L’Europe intensifie aussi ses efforts pour sécuriser l’accès aux matières premières critiques, à la fois sur son territoire et via des partenariats extérieurs. Les récents accords commerciaux, notamment avec l’Australie, visent explicitement à diversifier les sources d’approvisionnement et à réduire la dépendance à des chaînes concentrées ou instables. Cela souligne une évolution majeure: l’autonomie n’est pas synonyme d’isolement, mais de construction de réseaux résilients et de confiance.
La sélectivité est essentielle, car toutes les expositions ne se traduiront pas par de la création de valeur, en particulier dans les secteurs intensifs en capital et dépendants des politiques publiques.
La défense est entrée dans une phase industrielle, la souveraineté énergétique a retrouvé un caractère d’urgence, et des secteurs stratégiques tels que les matériaux, la santé et la technologie bénéficient d’une attention renouvelée.
Nous estimons que l'intérêt d’investissement pour les actifs européens se renforce, à mesure que la montée en puissance de l'autonomie est susceptible d’orienter les capitaux vers des domaines caractérisés par une demande structurelle, un soutien public et des contraintes de capacité.
Les opportunités les plus convaincantes se situent généralement le long de chaînes de valeur stratégiques: écosystèmes d’approvisionnement de la défense, infrastructures énergétiques et électrification, matériaux critiques, solutions d’économie circulaire et technologies soutenant les capacités industrielles et numériques de l’Europe.
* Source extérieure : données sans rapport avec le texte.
-- ==== Sys2Proof/Machine/System.lean ====
section
/-! DEFINITION. Mode selection and no-op (44_system.md), and the effect of an illegal word (30_encoding.md rule R97). -/

namespace Sys2Proof.Machine

/-- NOP (R250). -/
def execNop (s : State) : Host.Outcome State Fault Refusal := .next (finish .ok s)

/-- SETMODE (R251). -/
def execSetmode (lqr6 : Bool) (s : State) : Host.Outcome State Fault Refusal :=
  .next (finish .ok { s with lqr6 := lqr6 })

/-- Executing an illegal word (R97): `fail(0x04, 4)`. -/
def illegalWord (s : State) : State := fail .illegal .illegal s

end Sys2Proof.Machine
end

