@[simp] theorem emit_variant (e : OutEvent) (s : State) : (emit e s).variant = s.variant := rfl
@[simp] theorem emit_lqr6 (e : OutEvent) (s : State) : (emit e s).lqr6 = s.lqr6 := rfl
@[simp] theorem emit_sticky (e : OutEvent) (s : State) : (emit e s).sticky = s.sticky := rfl
@[simp] theorem emit_result (e : OutEvent) (s : State) : (emit e s).result = s.result := rfl
@[simp] theorem emit_lhres (e : OutEvent) (s : State) : (emit e s).lhres = s.lhres := rfl
@[simp] theorem emit_ready (e : OutEvent) (s : State) : (emit e s).ready = s.ready := rfl
@[simp] theorem emit_notify (e : OutEvent) (s : State) : (emit e s).notify = s.notify := rfl
@[simp] theorem emit_missed (e : OutEvent) (s : State) : (emit e s).missed = s.missed := rfl
@[simp] theorem emit_rate (e : OutEvent) (s : State) : (emit e s).rate = s.rate := rfl
@[simp] theorem emit_iters (e : OutEvent) (s : State) : (emit e s).iters = s.iters := rfl
@[simp] theorem emit_d (e : OutEvent) (s : State) : (emit e s).d = s.d := rfl
@[simp] theorem emit_err (e : OutEvent) (s : State) : (emit e s).err = s.err := rfl
@[simp] theorem emit_ff (e : OutEvent) (s : State) : (emit e s).ff = s.ff := rfl
@[simp] theorem emit_u (e : OutEvent) (s : State) : (emit e s).u = s.u := rfl
@[simp] theorem emit_usf (e : OutEvent) (s : State) : (emit e s).usf = s.usf := rfl
@[simp] theorem emit_sv (e : OutEvent) (s : State) : (emit e s).sv = s.sv := rfl
@[simp] theorem emit_k9 (e : OutEvent) (s : State) : (emit e s).k9 = s.k9 := rfl
@[simp] theorem emit_k6 (e : OutEvent) (s : State) : (emit e s).k6 = s.k6 := rfl
@[simp] theorem emit_paybuf (e : OutEvent) (s : State) : (emit e s).paybuf = s.paybuf := rfl
@[simp] theorem emit_txbuf (e : OutEvent) (s : State) : (emit e s).txbuf = s.txbuf := rfl
@[simp] theorem emit_rxbuf (e : OutEvent) (s : State) : (emit e s).rxbuf = s.rxbuf := rfl
@[simp] theorem emit_respbuf (e : OutEvent) (s : State) : (emit e s).respbuf = s.respbuf := rfl
@[simp] theorem emit_events (e : OutEvent) (s : State) : (emit e s).events = s.events ++ [e] := rfl
@[simp] theorem emit_response (e : OutEvent) (s : State) : (emit e s).response = s.response := rfl
@[simp] theorem emit_inputs (e : OutEvent) (s : State) : (emit e s).inputs = s.inputs := rfl
@[simp] theorem emit_draws (e : OutEvent) (s : State) : (emit e s).draws = s.draws := rfl

@[simp] theorem writeD_variant (i : DReg) (v : Word) (s : State) : (writeD i v s).variant = s.variant := rfl
@[simp] theorem writeD_lqr6 (i : DReg) (v : Word) (s : State) : (writeD i v s).lqr6 = s.lqr6 := rfl
@[simp] theorem writeD_sticky (i : DReg) (v : Word) (s : State) : (writeD i v s).sticky = s.sticky := rfl
@[simp] theorem writeD_result (i : DReg) (v : Word) (s : State) : (writeD i v s).result = s.result := rfl
@[simp] theorem writeD_lhres (i : DReg) (v : Word) (s : State) : (writeD i v s).lhres = s.lhres := rfl
@[simp] theorem writeD_ready (i : DReg) (v : Word) (s : State) : (writeD i v s).ready = s.ready := rfl
@[simp] theorem writeD_notify (i : DReg) (v : Word) (s : State) : (writeD i v s).notify = s.notify := rfl
@[simp] theorem writeD_missed (i : DReg) (v : Word) (s : State) : (writeD i v s).missed = s.missed := rfl
@[simp] theorem writeD_rate (i : DReg) (v : Word) (s : State) : (writeD i v s).rate = s.rate := rfl
@[simp] theorem writeD_iters (i : DReg) (v : Word) (s : State) : (writeD i v s).iters = s.iters := rfl
@[simp] theorem writeD_d (i : DReg) (v : Word) (s : State) : (writeD i v s).d = s.d.set i v i.isLt := rfl
@[simp] theorem writeD_err (i : DReg) (v : Word) (s : State) : (writeD i v s).err = s.err := rfl
@[simp] theorem writeD_ff (i : DReg) (v : Word) (s : State) : (writeD i v s).ff = s.ff := rfl
@[simp] theorem writeD_u (i : DReg) (v : Word) (s : State) : (writeD i v s).u = s.u := rfl
@[simp] theorem writeD_usf (i : DReg) (v : Word) (s : State) : (writeD i v s).usf = s.usf := rfl
@[simp] theorem writeD_sv (i : DReg) (v : Word) (s : State) : (writeD i v s).sv = s.sv := rfl
@[simp] theorem writeD_k9 (i : DReg) (v : Word) (s : State) : (writeD i v s).k9 = s.k9 := rfl
@[simp] theorem writeD_k6 (i : DReg) (v : Word) (s : State) : (writeD i v s).k6 = s.k6 := rfl
@[simp] theorem writeD_paybuf (i : DReg) (v : Word) (s : State) : (writeD i v s).paybuf = s.paybuf := rfl
@[simp] theorem writeD_txbuf (i : DReg) (v : Word) (s : State) : (writeD i v s).txbuf = s.txbuf := rfl
@[simp] theorem writeD_rxbuf (i : DReg) (v : Word) (s : State) : (writeD i v s).rxbuf = s.rxbuf := rfl
@[simp] theorem writeD_respbuf (i : DReg) (v : Word) (s : State) : (writeD i v s).respbuf = s.respbuf := rfl
@[simp] theorem writeD_events (i : DReg) (v : Word) (s : State) : (writeD i v s).events = s.events := rfl
@[simp] theorem writeD_response (i : DReg) (v : Word) (s : State) : (writeD i v s).response = s.response := rfl
@[simp] theorem writeD_inputs (i : DReg) (v : Word) (s : State) : (writeD i v s).inputs = s.inputs := rfl
@[simp] theorem writeD_draws (i : DReg) (v : Word) (s : State) : (writeD i v s).draws = s.draws := rfl

@[simp] theorem noteRange_variant (r : Bool) (s : State) : (noteRange r s).variant = s.variant := by cases r <;> rfl
@[simp] theorem noteRange_lqr6 (r : Bool) (s : State) : (noteRange r s).lqr6 = s.lqr6 := by cases r <;> rfl
@[simp] theorem noteRange_sticky (r : Bool) (s : State) :
    (noteRange r s).sticky = if r then s.sticky ||| stickyMask .cmpRange else s.sticky := by
  cases r <;> rfl
@[simp] theorem noteRange_result (r : Bool) (s : State) : (noteRange r s).result = s.result := by cases r <;> rfl
@[simp] theorem noteRange_lhres (r : Bool) (s : State) : (noteRange r s).lhres = s.lhres := by cases r <;> rfl
@[simp] theorem noteRange_ready (r : Bool) (s : State) : (noteRange r s).ready = s.ready := by cases r <;> rfl
@[simp] theorem noteRange_notify (r : Bool) (s : State) : (noteRange r s).notify = s.notify := by cases r <;> rfl
@[simp] theorem noteRange_missed (r : Bool) (s : State) : (noteRange r s).missed = s.missed := by cases r <;> rfl
@[simp] theorem noteRange_rate (r : Bool) (s : State) : (noteRange r s).rate = s.rate := by cases r <;> rfl
@[simp] theorem noteRange_iters (r : Bool) (s : State) : (noteRange r s).iters = s.iters := by cases r <;> rfl
@[simp] theorem noteRange_d (r : Bool) (s : State) : (noteRange r s).d = s.d := by cases r <;> rfl
@[simp] theorem noteRange_err (r : Bool) (s : State) : (noteRange r s).err = s.err := by cases r <;> rfl
@[simp] theorem noteRange_ff (r : Bool) (s : State) : (noteRange r s).ff = s.ff := by cases r <;> rfl
@[simp] theorem noteRange_u (r : Bool) (s : State) : (noteRange r s).u = s.u := by cases r <;> rfl
@[simp] theorem noteRange_usf (r : Bool) (s : State) : (noteRange r s).usf = s.usf := by cases r <;> rfl
@[simp] theorem noteRange_sv (r : Bool) (s : State) : (noteRange r s).sv = s.sv := by cases r <;> rfl
@[simp] theorem noteRange_k9 (r : Bool) (s : State) : (noteRange r s).k9 = s.k9 := by cases r <;> rfl
@[simp] theorem noteRange_k6 (r : Bool) (s : State) : (noteRange r s).k6 = s.k6 := by cases r <;> rfl
@[simp] theorem noteRange_paybuf (r : Bool) (s : State) : (noteRange r s).paybuf = s.paybuf := by cases r <;> rfl
@[simp] theorem noteRange_txbuf (r : Bool) (s : State) : (noteRange r s).txbuf = s.txbuf := by cases r <;> rfl
@[simp] theorem noteRange_rxbuf (r : Bool) (s : State) : (noteRange r s).rxbuf = s.rxbuf := by cases r <;> rfl
@[simp] theorem noteRange_respbuf (r : Bool) (s : State) : (noteRange r s).respbuf = s.respbuf := by cases r <;> rfl
@[simp] theorem noteRange_events (r : Bool) (s : State) : (noteRange r s).events = s.events := by cases r <;> rfl
@[simp] theorem noteRange_response (r : Bool) (s : State) : (noteRange r s).response = s.response := by cases r <;> rfl
@[simp] theorem noteRange_inputs (r : Bool) (s : State) : (noteRange r s).inputs = s.inputs := by cases r <;> rfl
@[simp] theorem noteRange_draws (r : Bool) (s : State) : (noteRange r s).draws = s.draws := by cases r <;> rfl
La sélectivité est essentielle, car toutes les expositions ne se traduiront pas par de la création de valeur, en particulier dans les secteurs intensifs en capital et dépendants des politiques publiques. Chez Candriam, nous abordons l’autonomie européenne comme un cycle d’investissement pluriannuel de plusieurs milliers de milliards d’euros, dans lequel, selon nous, la capture de valeur exige précision, jugement actif et compréhension approfondie des chaînes de valeur industrielles.
Notre stratégie combine une conviction thématique top-down et une sélection de titres bottom-up, s’appuyant sur plus de 20 ans d’expérience dans l’investissement thématique et en actions européennes, au sein d’une plateforme thématique gérant plus de 15 milliards d’euros d’actifs . Cela nous permet d’aller au-delà d’une allocation sectorielle large pour cibler des entreprises qui, selon nous, sont directement exposées à la transformation stratégique de l’Europe et y contribuent.
L’univers d’investissement est structuré autour de cinq piliers clés – l’énergie, l’aéronautique et la défense, la technologie, les industries et matériaux stratégiques, et la santé – qui reflètent les fondements mêmes de l’autonomie. Au sein de ces domaines, nous cherchons à identifier des entreprises pouvant être moins visibles sur les marchés cotés, notamment celles disposant de technologies critiques, de positions de marché fortes ou de savoir-faire spécialisés intégrés dans les chaînes de valeur européennes.
Il en résulte une stratégie de conviction, conçue pour capter un large éventail d’opportunités liées à la montée en puissance de l'autonomie européenne, depuis les maîtres d'œuvre jusqu'aux fournisseurs spécialisés et aux leaders technologiques. Selon nous, cette capacité à identifier à la fois les leaders et les acteurs qui rendent cette évolution possible constitue un élément différenciant majeur de l’univers d’opportunités, ainsi qu’une source importante de potentiel d’investissement à long terme.
Cette dynamique recompose en profondeur le paysage économique européen et crée, selon nous, une source convaincante et encore sous-estimée d’opportunités d’investissement à long terme.